Throwback Travel: Budapest’s Bathing Beauty

Geothermal and glorious, Budapest’s Gellért Baths opened in 1918, the year that marked the end of World War I and the Austro-Hungarian Empire’s collapse.

The Art Nouveau complex, slathered with sculpture and mosaics, tempted locals and visitors alike with its effervescent natatorium, mud baths, and treatment rooms for ailments of every kind. In the Roaring ’20s, when this gaggle was captured frolicking in the outdoor pool, the spa’s future looked as bright as its waters.

However, bombs from a second world war and a descending Iron Curtain took their toll on the therapeutic icon. Following decades of decline, a major makeover in 2008 restored the Gellért to an imperial gleam.

Here are a few memorable takeaways from the soak of a century:

  • The bath’s adjoining Hotel Gellért is a storied four-star hostelry known as the “First Lady of Hungarian Tourism.” Really.
  • There’s a reason they call Budapest the “City of Spas.” The city, which spans the Danube, is built over more than 100 natural springs that feed its many bath houses. On the whole, Hungary boasts some 1,500 thermal springs, 450 baths, and the biggest thermal lake in Europe, Lake Hévíz.
  • The first structure to inhabit the site where the Gellért complex now stands was built in the 13th century—a hospital erected by Hungarian King Andrew II’s doctor—to make use of the healing waters below the Earth’s surface. Invading Turks built baths in Budapest in the 16th century.
  • The Gellért’s trademark tiles were made by Zsolnay Porcelain Manufacturing. Still around, the company now sells ceramics to IKEA.
  • One of the outside pools boasts a Jazz Age wave-making machine—the first of its kind. Installed in 1927, it’s still making a splash.
  • The Gellért’s thermal pools were long segregated by sex. Bathers swam nude or wore a kötény, a modest apron. In 2013, management allowed men and women to bathe together. Swimsuits that “cover the most important gender essentials” are now required.
  • The bath treatments on offer at the complex include a unique salt chamber where patrons inhale salt-scented air for relief from asthma and other respiratory problems.
  • One Hungarian bathing beauty you wouldn’t want to meet: Countess Elizabeth Bathory. Perhaps the most prolific female serial killer of all time, Bathory is rumored to have soaked in the blood of young girls she had murdered. She was bricked up inside a castle in present-day Slovakia in 1611, where she died three years later at the age of 54.
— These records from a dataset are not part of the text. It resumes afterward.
/-- A request for version 0 is answered (R35, R197); the request of another package waits for its page. -/
def State.serveBase (s : State) (id : Nat) (r : TileReq) : Option State :=
  match s.readBase id r with
  | (t, .ok (d, b)) =>
    some (match r.kind with
      | .remote q die tag code _ => t.answerRemote id r q die tag code d b
      | k => t.answerTile id (k.value d b) d b)
  | (t, .error (1, _)) => some t
  | (t, .error (c, a)) =>
    match r.kind with
    | .remote .. => if c == 0 then none else some (t.failTile id c a)
    | _ => some (t.failTile id (if c == 0 then 0x40 else c) a)

/-! ### Steps of a home -/

/-- The snapshot of a name that `tq` writes (R202). -/
def State.snapshot (s : State) (r : TileReq) : Word :=
  let ver := verOf r.h
  match s.names.get? (s.nameKey r) with
  | none => BitVec.ofNat 64 (if ver == 0 then 2 else 0)
  | some n =>
    let v := n.find ver
    let state := if ver == 0 then 2 else if ver ≤ n.floor then 3 else match v with | some (_, x) => if x.full then 2 else 1 | none => 0
    let count := match v with | some (_, x) => if x.full then x.count else 0 | none => 0
    let waits := Nat.min 15 (n.waiters.filter fun w => w.1 == ver).length
    let newest := n.slots.foldl (fun a e => if e.2.full then Nat.max a e.2.version else a) 0
    BitVec.ofNat 64 (count * 2 ^ 48 + n.slots.length * 2 ^ 44 + waits * 2 ^ 40 + newest * 2 ^ 16 + state)

/-- `VERSION_REQUEST`: a load, peek, wait, drop or query reaches its home and is answered or becomes a waiter (R280). -/
def execVersionRequest (die n : Nat) (s : State) : Out :=
  s.act do
    let r ← s.tiles.get? n
    let ver := verOf r.h
    if r.st != .sent || r.isStore || r.home.pkg != none || s.homeDie r.home != die || !s.up.getLsbD die then none
    else match r.kind with
    | .query _ =>
      let t := ((s.openName die r).map (·.1)).getD s
      some (t.answerTile n (t.snapshot r) [] [])
    | _ =>
      let (t, m) ← s.openName die r
      let key := s.nameKey r
      if ver == 0 then t.serveBase n r
      else if m.lost then some (t.failTile n 0x45 r.h.toNat)
      else if ver ≤ m.floor then some (t.failTile n 0x61 0)
      else if (m.find ver).any fun e => e.2.full then some (t.grant key n false)
      else
        let t := { t with tiles := t.tiles.set n { r with st := .queued } }
        some ((t.setName key { m with waiters := m.waiters ++ [(ver, n)] }).count die 0x07 1)

/-- A store waits at its home, behind the stores already waiting there. -/
def State.queueStore (s : State) (key n : Nat) (m : Name) (r : TileReq) : State :=
  if m.stores.contains n then s
  else ({ s with tiles := s.tiles.set n { r with st := .queued } }.setName key { m with stores := m.stores ++ [n] }).count m.die 0x07 1

/-- Reader count of a store. -/
def TileKind.readers : TileKind → Nat
  | .store _ c => c
  | .engStore _ _ c _ _ _ _ => c
  | .remoteStore _ _ _ c _ _ => c
  | _ => 0

/-- `VERSION_STORE_REQUEST`: a store reaches its home, or its turn comes there: it reserves its version (R198, R279). -/
def execVersionStoreRequest (die n pick : Nat) (s : State) : Out :=
  s.act do
    let r ← s.tiles.get? n
    if !r.isStore || r.home.pkg != none || s.homeDie r.home != die || !(r.st == .sent || r.st == .queued) || !s.up.getLsbD die then none
    else
      let (t, m) ← s.openName die r
      let key := s.nameKey r
      let ver := verOf r.h
      let mine := m.stores.head? == some n || m.stores.isEmpty
      if m.lost then some (t.failTile n 0x45 r.h.toNat)
      else if !mine || 8 ≤ m.slots.length then some (t.queueStore key n m r)
      else
        let m' := { m with stores := m.stores.filter (· != n) }
        if ver ≤ m.floor || (m.find ver).isSome then some ((t.setName key m').failTile n 0x60 0)
        else
          match t.placeVersion die m.slice pick with
          | none => some (t.queueStore key n m r)
          | some (u, f) =>
            let m'' := (u.names.get? key).getD m
            let j := ((List.range 8).find? fun j => !m''.slots.has j).getD 0
            let v : VSlot :=
              { version := ver, full := false, loc := f.loc, count := r.kind.readers, frame := f.n, data := [], side := [],
                last := u.now, poison := false }
            some ({ u with tiles := u.tiles.set n { r with st := .copying } }.setName key
              { m'' with stores := m''.stores.filter (· != n), slots := m''.slots.set j v })
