/-- What a command that ends changes besides its sequence: rings popped and published, the array free, flags merged
(R22, R248, R250, R256, R258, R259, R263, R266, R269). -/
def State.closeCmd (s : State) (h : Nat) (e : Engine) (c : Cmd) : State :=
  let cl := clusterOf c.pos
  let s := State.nvmeGo { s with nvme := s.nvme.filter fun x => !(x.2.owner == (s.holder h).tid && x.2.ticket == c.ticket && e == Engine.c) }
  let s := s.modCluster cl fun k =>
    let k := c.pops.foldl (fun (k : Cluster) x => { k with rings := k.rings.set x.1 ((k.ring x.1).pop x.2) }) k
    let k := c.claims.foldl (fun (k : Cluster) x =>
      { k with rings := k.rings.set x.1 { k.ring x.1 with kept := (k.ring x.1).kept.filter (· != x.2) } }) k
    (List.range 16).foldl (fun (k : Cluster) r => (List.range 256).foldl (fun (k : Cluster) _ => k.publish r) k) k
  if e == Engine.m then
    let s := if c.opc < 0x09 then s.leaseIdle cl (coreOf c.pos) else s
    if c.opc == 0x09 then
      match s.bankHeld h with
      | some b =>
        let bank := (s.cluster cl).bank b
        (s.modCluster cl fun k => { k with banks := k.banks.set b { bank with flags := 0 } }).modHolder h fun x =>
          { x with flags := x.flags ||| bank.flags ||| c.flags }
      | none => s
    else s
  else if c.fail == none then s.modHolder h fun x => { x with flags := x.flags ||| c.flags }
  else s

/-- `COMMAND_END`: the head command of a task is discarded, is illegal, performs what is left of its writes, or ends
(R240, R247, R248). -/
def execCommandEnd (p : Nat) (e : Engine) (s : State) : Out :=
  s.act <|
    let d := dieOf (s.seat p)
    if s.ctrl.quiet || (s.die d).quiet || !s.up.getLsbD d then none
    else match s.headCmd p e with
      | .discard => some (s.endCmd p e none)
      | .illegal => some (s.endCmd p e (some (0xA0, 0)))
      | .go c =>
        if !c.started || c.page != none then none
        else if c.paused then s.resumeCmd p e
        else if s.cmdDone p c then some ((s.closeCmd p e c).endCmd p e c.fail)
        else if c.fail.isSome || c.opc == 0x09 then s.work p e c
        else none
      | _ => none

end Sys2Proof.Machine
end

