-- ==== Sys2Proof/Machine/Faults.lean ====
section
/-!
DEFINITION. The fault tree (R355–R358): fault messages climb from a cluster router to the root of their fault home and
merge on the way; a wake descends by the same entries, and each die root re-queues tasks and retries engines (R362,
R363).
-/

namespace Sys2Proof.Machine

/-! ### Routers (R355, R356): clusters 0–127, roots of compute dies 128–135, base dies 136 and 137 -/

/-- Port of a cluster router for its engines, of a die root for its base die and for launch notices, of a base router for
the other one. -/
def engPort : Nat := 8
def basePort : Nat := 16
def noticePort : Nat := 17
def peerPort : Nat := 4

/-- Fault home of a page: the compute die in service from the one of R355 on (R355). -/
def State.faultHome (s : State) (asid page : Nat) : Nat :=
  let j := (page ^^^ (page / 8) ^^^ asid) % 8
  (((List.range 8).map fun k => (j + k) % 8).find? fun d => s.up.getLsbD d).getD j

/-- Entries that a router's merge table holds (R356). -/
def routerSize (r : Nat) : Nat := if r < 128 then 64 else if r < 136 then 256 else 1024

/-- The die of a router. -/
def routerDie (r : Nat) : Nat := if r < 128 then r / 16 else r - 128

/-- The next router of a message and its port there; none at the root of the fault home (R355). -/
def nextRouter (home r : Nat) : Option (Nat × Nat) :=
  if r < 128 then some (128 + r / 16, r % 16)
  else if r < 136 then
    (if r - 128 == home then none else some (136 + (r - 128) / 4, (r - 128) % 4))
  else if home / 4 == r - 136 then some (128 + home, basePort)
  else some (136 + (1 - (r - 136)), peerPort)

/-- A router's entry for a page. -/
def State.merge (s : State) (r asid page : Nat) : Option Merge :=
  s.merges.find? fun m => m.router == r && m.asid == asid && m.page == page

/-- A message's wait joins the entry of its first router (R357). -/
def State.noteWait (s : State) (m : FaultMsg) : State :=
  match m.who with
  | some (w, entry, seq) =>
    { s with merged := s.merged ++ [{ router := m.router, asid := m.asid, page := m.page, who := w, entry := entry, seq := seq }] }
  | none => s

/-- The page request of a message that creates an entry at the root of its fault home (R356, R359, R360). -/
def State.pageRequest (s : State) (d : Nat) (m : FaultMsg) : State :=
  (s.fqWrite d { kind := 1, page := m.page, asid := m.asid, eng := m.eng, acc := m.acc, cause := m.cause, addr := m.addr }).count d 0x08 1

/-- `FAULT_MESSAGE`: the first message on a port of a router merges into the entry of its page, or creates one and goes
one step up; at the root of the fault home it writes a page request. It waits while the table or the fault queue is full
(R355, R356, R360). -/
def execFaultMessage (n : Nat) (s : State) : Out :=
  s.act do
    let m ← s.faultMsgs.get? n
    let earlier := s.faultMsgs.any fun e => e.1 < n && e.2.router == m.router && e.2.port == m.port
    if earlier then none
    else
      let t : State := { s with faultMsgs := s.faultMsgs.del n }
      match s.merge m.router m.asid m.page with
      | some x =>
        let add (y : Merge) : Merge := if y == x && !x.ports.contains m.port then { y with ports := y.ports ++ [m.port] } else y
        some (({ t with merges := t.merges.map add } : State).noteWait m)
      | none =>
        if routerSize m.router ≤ (s.merges.filter fun y => y.router == m.router).length then none
        else
          let u : State := { t with merges := t.merges ++ [{ router := m.router, asid := m.asid, page := m.page, ports := [m.port], first := m }] }
          let u := u.noteWait m
          match nextRouter (s.faultHome m.asid m.page) m.router with
          | some (r, p) => some { u with faultMsgs := u.faultMsgs.set u.seq { m with router := r, port := p, who := none } }.bump
          | none =>
            let d := m.router - 128
            if (s.die d).fqFull then none else some (u.pageRequest d m)

/-! ### Requests of the tree after a die has reset or is lost (R373, R398) -/

/-- A message came to a router from another die. -/
def FaultMsg.fromOther (m : FaultMsg) : Bool := decide (136 ≤ m.router) || (decide (128 ≤ m.router) && m.port == basePort)

/-- A wake came to a router from another die; it starts at the root of its fault home. -/
def State.wakeFromOther (s : State) (w : WakeMsg) : Bool :=
  decide (136 ≤ w.router) || (decide (128 ≤ w.router) && w.router - 128 != s.faultHome w.asid w.page)

/-- What the routers of a die held is gone; the messages and wakes that other dies had sent to them remain under way. -/
def State.clearRouters (s : State) (d : Nat) : State :=
  { s with merges := s.merges.filter fun e => routerDie e.router != d, merged := s.merged.filter fun e => routerDie e.router != d,
           faultMsgs := s.faultMsgs.filter fun e => routerDie e.2.router != d || e.2.fromOther,
           wakes := s.wakes.filter fun e => routerDie e.2.router != d || s.wakeFromOther e.2 }

/-- A router sends the message of an entry again, unless one is under way (R398). -/
def State.retryFault (s : State) (m : Merge) : State :=
  match nextRouter (s.faultHome m.asid m.page) m.router with
  | none => s
  | some (r, p) =>
    if s.faultMsgs.any fun e => e.2.router == r && e.2.port == p && e.2.asid == m.asid && e.2.page == m.page then s
    else { s with faultMsgs := s.faultMsgs.set s.seq { m.first with router := r, port := p, who := none } }.bump

/-- Every request that a router has forwarded to a router of a die is sent again (R398). -/
def State.retryFaults (s : State) (d : Nat) : State :=
  let lost (m : Merge) : Bool := match nextRouter (s.faultHome m.asid m.page) m.router with | some (r, _) => routerDie r == d | none => false
  (s.merges.filter lost).foldl State.retryFault s

/-- Every request whose fault home was a die that is lost is sent to the home that takes its place (R355, R399). -/
def State.moveFaults (s : State) (d : Nat) : State :=
  let before : State := { s with up := s.up ||| BitVec.twoPow 16 d }
  (s.merges.filter fun m => before.faultHome m.asid m.page == d).foldl State.retryFault s

/-! ### Wakes (R357, R358, R362, R363) -/

/-- A wake starts on its way to a router. -/
def State.sendWake (s : State) (r asid page : Nat) (ref : Bool) : State :=
  { s with wakes := s.wakes.set s.seq { router := r, asid := asid, page := page, ref := ref } }.bump

/-- A wake starts at the root of a die, if that has an entry for the page (R358). -/
def State.startWake (s : State) (d asid page : Nat) (ref : Bool) : State :=
  if (s.merge (128 + d) asid page).isSome then s.sendWake (128 + d) asid page ref else s

/-- A saved task with the outcome of its page (R364). -/
def Saved.answered (v : Saved) (ref : Bool) : Saved := { v with fault := v.fault.map fun f => { f with refused := ref } }

/-- An engine command that waits for a page goes on, or fails with it (R362). -/
def State.wakeEngine (s : State) (tid : Nat) (e : Engine) (ticket : W32) (ref : Bool) : State :=
  match s.findTask tid with
  | none => s
  | some h =>
    let cut (c : Cmd) : Cmd :=
      if c.ticket != ticket then c
      else match c.page with
        | none => c
        | some (_, wr, _, _) => if ref then c.failWith 0xA3 (if wr then 0x41 else 0x40) else { c with page := none }
    s.modCmd h e cut

/-- One wait ends: its entry is marked, and its task re-queued, its command retried or failed, its notice tried again or
dropped (R362, R363). -/
def State.wakeOne (s : State) (ref : Bool) (m : Merged) : State :=
  let s := s.fqWoken m.entry ref
  match m.who with
  | .task cb =>
    match s.saved.get? cb with
    | some v => { s with saved := s.saved.set cb (v.answered ref) }.requeue cb
    | none => s
  | .eng tid e ticket => s.wakeEngine tid e ticket ref
  | .notice cb =>
    match s.launches.get? cb with
    | some l => { s with launches := s.launches.set cb { l with wait := none, refused := l.refused || ref } }
    | none => s

/-- Insertion by sequence number. -/
def insertMerged (m : Merged) : List Merged → List Merged
  | [] => [m]
  | y :: t => if m.seq < y.seq then m :: y :: t else y :: insertMerged m t

/-- A die root has every list of its cluster routers: the waits end in ascending sequence number (R363). -/
def State.finishCollect (s : State) (c : Collect) : State :=
  (c.got.foldr insertMerged []).foldl (fun t m => t.wakeOne c.ref m) s

/-- The waits that merged into an entry, which leave it. -/
def State.takeMerged (s : State) (r asid page : Nat) : State × List Merged :=
  let mine (m : Merged) : Bool := m.router == r && m.asid == asid && m.page == page
  ({ s with merged := s.merged.filter fun m => !mine m }, s.merged.filter mine)

/-- A cluster router returns its list to its die root (R357). -/
def State.returnList (s : State) (w : WakeMsg) (l : List Merged) : State :=
  let mine (c : Collect) : Bool := c.die == w.router / 16 && c.asid == w.asid && c.page == w.page && c.pending.contains w.router
  match s.collects.find? mine with
  | none => s
  | some c =>
    let c' := { c with pending := c.pending.erase w.router, got := c.got ++ l }
    let rest := s.collects.erase c
    if c'.pending.isEmpty then { s with collects := rest }.finishCollect c' else { s with collects := c' :: rest }

/-- A die root forwards a wake to its cluster routers, and gathers their lists. -/
def State.rootWake (s : State) (w : WakeMsg) (m : Merge) (l : List Merged) : State :=
  let d := w.router - 128
  let cs := (m.ports.filter (· < 16)).map fun p => d * 16 + p
  let s := cs.foldl (fun t c => t.sendWake c w.asid w.page w.ref) s
  let s := if m.ports.contains basePort then s.sendWake (136 + d / 4) w.asid w.page w.ref else s
  let c : Collect := { die := d, asid := w.asid, page := w.page, ref := w.ref, pending := cs, got := l }
  if cs.isEmpty then s.finishCollect c else { s with collects := s.collects ++ [c] }

/-- A base-die router forwards a wake to every port of its entry. -/
def State.baseWake (s : State) (w : WakeMsg) (m : Merge) : State :=
  let b := w.router - 136
  m.ports.foldl (fun t p => t.sendWake (if p == peerPort then 136 + (1 - b) else 128 + b * 4 + p) w.asid w.page w.ref) s

/-- `WAKE`: a wake reaches a router, which forwards it to the ports of its entry and frees the entry (R357). -/
def execWake (n : Nat) (s : State) : Out :=
  s.act do
    let w ← s.wakes.get? n
    let s := { s with wakes := s.wakes.del n }
    match s.merge w.router w.asid w.page with
    | none => some s
    | some m =>
      let (s, l) := { s with merges := s.merges.erase m }.takeMerged w.router w.asid w.page
      some (if w.router < 128 then s.returnList w l
            else if w.router < 136 then s.rootWake w m l
            else s.baseWake w m)

end Sys2Proof.Machine
end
Andrew Nelson is a contributing editor to National Geographic Traveler magazine. Follow him on Twitter @andrewnelson.

Comments

  1. Laris traveler
    Mexico. and Miami
    December 18, 2014, 10:15 am

    I was there years ago. In 1995 when I graduated from college.
    Although not so glorious as in the picture it was still beautiful and a great experience.
    Lovely!!

  2. Chloe Logan
    France
    December 17, 2014, 8:20 am

    Oh! I was there in early November. At night, so we couldn’t see much, but that made it so much more luxurious. What a lovely place and great article!

    Chloe | Wanderlust in the Midwest

  3. Geeky Explorer
    Barcelona, Spain
    December 16, 2014, 11:11 am

    I have only tried the Szechenyi baths. After a few days walking through the city, it is a relaxing and at the same time, unique experience. Just what I needed for!